Sorry, there was one question on the chat, which is asking, why did we use
Hyperkit instead of the native Mac OS utilization framework? Actually, there are two virtualization frameworks on Mac OS. There is the hypervisor framework, which is very low level, which is used by QEMU, for example. And there is a much higher level one, which is called virtualization framework.
So, the hypervisor framework, where we basically needed to use QEMU if we wanted to use it. To be honest, the decision to use Hyperkit was made before I joined the team. So, we just kept using that. For the virtualization framework, it is
only supported in Mac OS 11, which is a bit too new for what we are doing. I mean, it was too new for what we were doing. But, yeah, we started trying to use it.
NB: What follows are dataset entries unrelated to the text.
/-! ### What reaches the package from outside (R13, R281, R285, R324, R397, R401, R403 to R406, R433 to R437) -/

/-- R13, R281, R285, R324, R392: writes by a device supervisor outside and through the queue windows of functions, whose numbering the row leaves open (log 77). R285, R397, R403, R436: SEL, DATA
and EXEC of the windows of PCIe functions. R401, R403 to R405, R433 to R437: power-on and the boot ROM, the wipe, enumeration, reset,
temperature and loss of power; R397: function level reset; R406: SPDM answers. The bytes of an SPDM message and the answer to another version (log 46), the places of the
selected algorithms (log 91), the bytes MR0 is extended with (log 13), the width of DSSIZE (log 28), that these writes come from an agent
outside (log 29), what DONE and a new life cycle show during a wipe (log 45), and a command index read or written (log 55) are the model's
choice. -/
def Obligations.OutsideEvents : Prop :=
  (∀ (s : State) (i : Instr) (x n : Nat) (v : DWord), outsideWrites i x n v → n < 2 ^ 32 →
    let ok : Prop := Checks s ⟨2, 0, none⟩ x n (.write v)
    (¬ok → Refused i s) ∧
    (ok → ∃ t, exec i s = .next t ∧ ∀ r, regInfo x = some r →
      let written : Prop := ∀ j, j < 64 → (x = 0x3002 → n % 4 = 0) → (t.reg x n).getLsbD j = bitAfter r (s.reg x n) v j
      (¬writesMore x → written ∧ (∀ y m, m < 2 ^ 32 → (y ≠ x ∨ m ≠ n) → t.reg y m = s.reg y m) ∧ t.drawer = s.drawer) ∧
      (x = 0x2000 → s.fqWait = [] → written ∧ part (t.reg 0x2004 n) 2 2 = 0 ∧ t.drawer = s.drawer) ∧
      (x = 0x2002 → s.fqWait = [] → written ∧ t.drawer = s.drawer) ∧
      (x = 0x5100 → written ∧ (part (t.reg x n) 63 63 = 0 → lookup t.heads n = none)) ∧
      (x = 0x5103 → TailRule s t n (part v 31 0)))) ∧
  (∀ (s : State) (fn m : Nat) (v : DWord), m < 64 →
    let i := Instr.queueTailWrite (64 * fn + m) v true
    ((∀ p, ¬winPart s fn p) ∨ (∀ w, ¬WinWho s fn w) → exec i s = .next s) ∧
    ∀ p w, WinWho s fn w → winPart s fn p →
      let own := (List.range 64).filter fun q => (s.reg 0x3000 p).getLsbD 63 && (s.reg 0x3003 p).getLsbD q
      (own.length ≤ m → exec i s = .next s) ∧
      ∀ q, own[m]? = some q → (part (s.reg 0x5100 q) 62 61 ≠ 0 → exec i s = .next s) ∧
        (part (s.reg 0x5100 q) 62 61 = 0 → ∃ t, exec i s = .next t ∧ TailRule s t q (part v 31 0))) ∧
  (∀ (s : State) (fn : Nat) (v : DWord), (∀ w, ¬WinWho s fn w) →
    exec (.hostSelWrite fn v) s = .next s ∧ exec (.hostDataWrite fn v) s = .next s ∧ exec (.hostExecWrite fn v) s = .next s ∧
    (Answers (.hostDataRead fn) s (2 ^ 64 - 1) fun t => Kept s t ∧ t.threads = s.threads) ∧
    ∀ off, s.hostLoc fn off = BitVec.ofNat 64 (2 ^ 64 - 1) ∧ s.windowRead fn off = BitVec.ofNat 64 (2 ^ 64 - 1)) ∧
  (∀ (s : State) (fn : Nat) (v : DWord) (w : Who), WinWho s fn w →
    let x := part (s.hostWin fn).sel 47 32
    let n := part (s.hostWin fn).sel 31 0
    (∃ t, exec (.hostSelWrite fn v) s = .next t ∧ Kept s t ∧ part (t.hostWin fn).sel 47 0 = part v 47 0 ∧ winErr t fn = false ∧
      ∀ f, f ≠ fn → t.hostWin f = s.hostWin f) ∧
    (¬Served s w x n .read → Answers (.hostDataRead fn) s (2 ^ 64 - 1) fun t => Kept s t ∧ winErr t fn = true) ∧
    (Served s w x n .read → ∀ r, regInfo x = some r → 0x1000 ≤ x →
      Answers (.hostDataRead fn) s (if r.cmd then 0 else (s.sysValue w x n).toNat) fun t => t.drawer = s.drawer ∧ t.threads = s.threads ∧
        winErr t fn = winErr s fn ∧ (r.rc = 0 → t.sys = s.sys)) ∧
    (¬Served s w x n (.write v) → ∃ t, exec (.hostDataWrite fn v) s = .next t ∧ Kept s t ∧ t.threads = s.threads ∧ winErr t fn = true) ∧
    (Served s w x n (.write v) → ∀ r, regInfo x = some r → ∃ t, exec (.hostDataWrite fn v) s = .next t ∧ winErr t fn = winErr s fn ∧
      (¬writesMore x → t.drawer = s.drawer ∧
        (∀ j, j < 64 → (x = 0x3002 → n % 4 = 0) → (t.reg x n).getLsbD j = bitAfter r (s.reg x n) v j) ∧
        ∀ y m, m < 2 ^ 32 → (y ≠ x ∨ m ≠ n) → t.reg y m = s.reg y m)) ∧
    (¬Served s w x n (.exec v) → Answers (.hostExecWrite fn v) s (2 ^ 64 - 1) fun t => Kept s t ∧ t.threads = s.threads ∧
      winErr t fn = true) ∧
    (Served s w x n (.exec v) → (∀ s1 r, s.sysExec w (.window fn) x n v = .done s1 r → Answers (.hostExecWrite fn v) s r.toNat fun t =>
        t.sys = s1.sys ∧ t.drawer = s1.drawer ∧ t.threads = s1.threads ∧ (t.hostWin fn).exec = r) ∧
      ∀ s1, s.sysExec w (.window fn) x n v = .later s1 → exec (.hostExecWrite fn v) s = .next s1)) ∧
  (∀ (s : State) (b : Bundle),
    let i := Instr.powerOn b
    let root : Prop := sm3 b.rootKey = Config.rootHash ∨ (s.lifeCycle < 2 ∧ sm3 b.rootKey = Config.devHash)
    let cert : Prop := Config.sm2Verify b.rootKey b.cert [] = true
    let rb := part (s.reg 0xA003 0) 5 0
    let version := Config.certVersion b.cert
    let s0 : State := { s with flash := some b }
    (¬root → ∃ t, exec i s = .next t ∧ Restarted s0 t ∧ t.power.on = true ∧ t.power.booted = false ∧ bootIs t 1 1) ∧
    (root → ¬cert → ∃ t, exec i s = .next t ∧ Restarted s0 t ∧ t.power.on = true ∧ t.power.booted = false ∧ bootIs t 2 2) ∧
    (root → cert → version < rb → ∃ t, exec i s = .next t ∧ Restarted s0 t ∧ t.power.booted = false ∧ bootIs t 2 3) ∧
    (root → cert → rb ≤ version → (∀ j, imageOk b j) → ∃ t, exec i s = .next t ∧ Restarted s0 t ∧
      t.power.on = true ∧ t.power.lock = true ∧ t.power.booted = true ∧ bootIs t 4 0 ∧
      t.measured 0 = sm3 (List.replicate 32 0 ++ sm3 ([BitVec.ofNat 8 s.lifeCycle, BitVec.ofNat 8 rb] ++ b.cert))) ∧
    ∀ j, root → cert → rb ≤ version → j < 256 → ¬imageOk b j → (∀ m, m < j → imageOk b m) → ∃ t, exec i s = .next t ∧
      Restarted s0 t ∧ t.power.booted = false ∧ bootIs t 3 4 ∧ part (t.reg 0xA000 0) 55 48 = j) ∧
  (∀ (s : State), let booted : Prop := part (s.reg 0xA000 0) 63 60 = 4 ∨ part (s.reg 0xA000 0) 59 56 ≠ 0
    (part (s.reg 0x3030 0) 63 63 = 0 ∨ ¬booted → exec .wipeDone s = .next s) ∧
    (part (s.reg 0x3030 0) 63 63 = 1 → booted → ∃ t, exec .wipeDone s = .next t ∧ part (t.reg 0x3030 0) 63 63 = 0 ∧
      part (t.reg 0x3030 0) 11 0 = 32 * s.drawers.length % 4096 ∧ (∀ a, t.drawer.byte a = 0) ∧ t.dsp = [] ∧ t.threads = s.threads ∧
      (s.lcDue = none → t.lifeCycle = s.lifeCycle) ∧ t.lcNext = s.lcNext ∧
      (∀ n, n < 4 → s.lcDue = some n → t.lifeCycle = max n s.lifeCycle ∧ t.lcDue = none) ∧
      (s.power.booted = true → s.power.trained = false → (∀ n, n < 96 → t.linkState ⟨false, n⟩ = 1) ∧
        ∀ n, n < 16 → t.linkState ⟨true, n⟩ = s.linkState ⟨true, n⟩))) ∧
  (∀ (s : State), let done : Prop := part (s.reg 0xA000 0) 63 60 = 4 ∨ part (s.reg 0xA000 0) 59 56 ≠ 0
    (done → ∃ t, exec .pcieEnumeration s = .next t ∧ t.power = { s.power with pcie := true } ∧ Kept s t ∧ t.threads = s.threads) ∧
    (¬done → exec .pcieEnumeration s = .next s)) ∧
  (∀ (s : State), (∃ t, exec .resetRequest s = .next t ∧ Restarted s t ∧ t.power.on = s.power.on) ∧
    (∀ b, s.power.on = true → s.flash = some b → exec .resetRequest s = exec (.powerOn b) s) ∧
    (∃ t, exec .powerLoss s = .next t ∧ Restarted s t ∧ t.power.on = false) ∧
    ∀ die, (die < 4 → exec (.thermalTrip die) s = exec .powerLoss s) ∧ (4 ≤ die → exec (.thermalTrip die) s = .next s)) ∧
  (∀ (s : State) (die : Nat) (tj : BitVec 12), die < 4 →
    let trip := part (s.reg 0xB006 0) 27 16
    let warn := part (s.reg 0xB006 0) 11 0
    (trip ≤ tj.toNat → exec (.temperatureSample die tj) s = exec .powerLoss s) ∧
    (tj.toNat < trip → ∃ t, exec (.temperatureSample die tj) s = .next t ∧ part (t.reg 0xB004 die) 11 0 = tj.toNat ∧
      part (t.reg 0xB004 die) 63 63 = (if warn ≤ tj.toNat then 1 else part (s.reg 0xB004 die) 63 63) ∧ t.drawer = s.drawer ∧
      t.threads = s.threads ∧ t.power = s.power)) ∧
  (∀ (s : State) (vf : Nat), ((∀ p, ¬vfNames s vf p) → exec (.functionLevelReset vf) s = .next s) ∧
    ∀ p, vfNames s vf p → (∀ q, vfNames s vf q → p ≤ q) → ∃ t, exec (.functionLevelReset vf) s = .next t ∧
      (∀ c, c < 65536 → part (s.reg 0x1000 c) 60 56 = p → c ∈ s.liveContexts → t.ctxState c = 0) ∧
      (∀ c, c < 65536 → part (s.reg 0x1000 c) 60 56 ≠ p → t.ctxState c = s.ctxState c) ∧
      let base := 65536 * part (s.reg 0x3008 p) 9 0
      ∀ d a, base ≤ a → a < base + 65536 * part (s.reg 0x3008 p) 42 32 → (lookupD Store.zero t.dsp d).byte a = 0) ∧
  ∀ (s : State) (m : Bytes),
    let log := s.spdmLog ++ m
    let signs : Prop := s.lifeCycle ≠ 3
    let known : Prop := m.getD 0 0x12 = 0x12 ∨ m.getD 0 0x12 = 0x13
    (∀ fn, fn ≠ 0 → ∀ i ∈ [Instr.getVersion fn m, .getCapabilities fn m, .negotiateAlgorithms fn m, .getDigests fn m,
      .getCertificate fn m, .spdmUnsupportedRequest fn m], exec i s = .next s) ∧
    (∃ a, Says (.getVersion 0 m) s m a ∧ (a.getD 1 0).toNat = 0x04) ∧
    (¬known → ∀ i ∈ [Instr.getCapabilities 0 m, .negotiateAlgorithms 0 m, .getDigests 0 m, .getCertificate 0 m, .challenge 0 m,
      .getMeasurements 0 m], ∃ a, Says i s log a ∧ (a.getD 1 0).toNat = 0x7F ∧ (a.getD 2 0).toNat = 0x41) ∧
    (∃ a, Says (.spdmUnsupportedRequest 0 m) s log a ∧ (a.getD 1 0).toNat = 0x7F ∧ (a.getD 2 0).toNat = 7) ∧ (known →
    (∃ a, Says (.getCapabilities 0 m) s log a ∧ Message a m 0x61) ∧
    (∃ a, Says (.negotiateAlgorithms 0 m) s log a ∧ Message a m 0x63 ∧ leAt a 12 4 = (if (leAt m 8 4).testBit 9 then 512 else 0) ∧
      leAt a 16 4 = (if (leAt m 12 4).testBit 6 then 64 else 0)) ∧
    (∃ a, Says (.getDigests 0 m) s log a ∧ Message a m 0x01 ∧ Holds a (sm3 Config.certChain)) ∧
    ((m.getD 2 0).toNat % 16 = 0 → ∃ a, Says (.getCertificate 0 m) s log a ∧ Message a m 0x02 ∧
      Holds a ((Config.certChain.drop (leAt m 4 2)).take (leAt m 6 2))) ∧
    (¬signs → ∃ a, Says (.challenge 0 m) s log a ∧ Message a m 0x7F ∧ (a.getD 2 0).toNat = 5) ∧
    (signs → ∃ a, Says (.challenge 0 m) s log (a ++ Config.identitySign (log ++ a)) ∧ Message a m 0x03 ∧
      Holds a (sm3 Config.certChain)) ∧
    (¬signs → (m.getD 2 0).toNat % 2 = 1 → ∃ a, Says (.getMeasurements 0 m) s log a ∧ Message a m 0x7F ∧ (a.getD 2 0).toNat = 5) ∧
    (let n := (m.getD 3 0).toNat
     ((m.getD 2 0).toNat % 2 = 0 ∨ signs) → (n ≤ 16 ∨ n = 255) → ∃ a,
      Says (.getMeasurements 0 m) s log (if (m.getD 2 0).toNat % 2 = 1 then a ++ Config.identitySign (log ++ a) else a) ∧
      Message a m 0x60 ∧ ∀ j, j < 16 → (n = 255 ∨ n = j + 1) → Holds a (s.measured j)))

end
end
Actually, we have some code working
with the virtualization framework to start code-ready containers on x86 and on the M1. So, it's very likely that we are going to switch to the virtualization framework very soon. Yeah, Vert.ov Circle also works
on the virtualization framework. Once again, the API is a bit weird, but it can still work. Yeah, Hyperkit was a historical decision, but definitely we are going to switch to the virtualization framework when we can. Are there any more questions?
There is one more minute left. If not, well, thanks everyone for listening.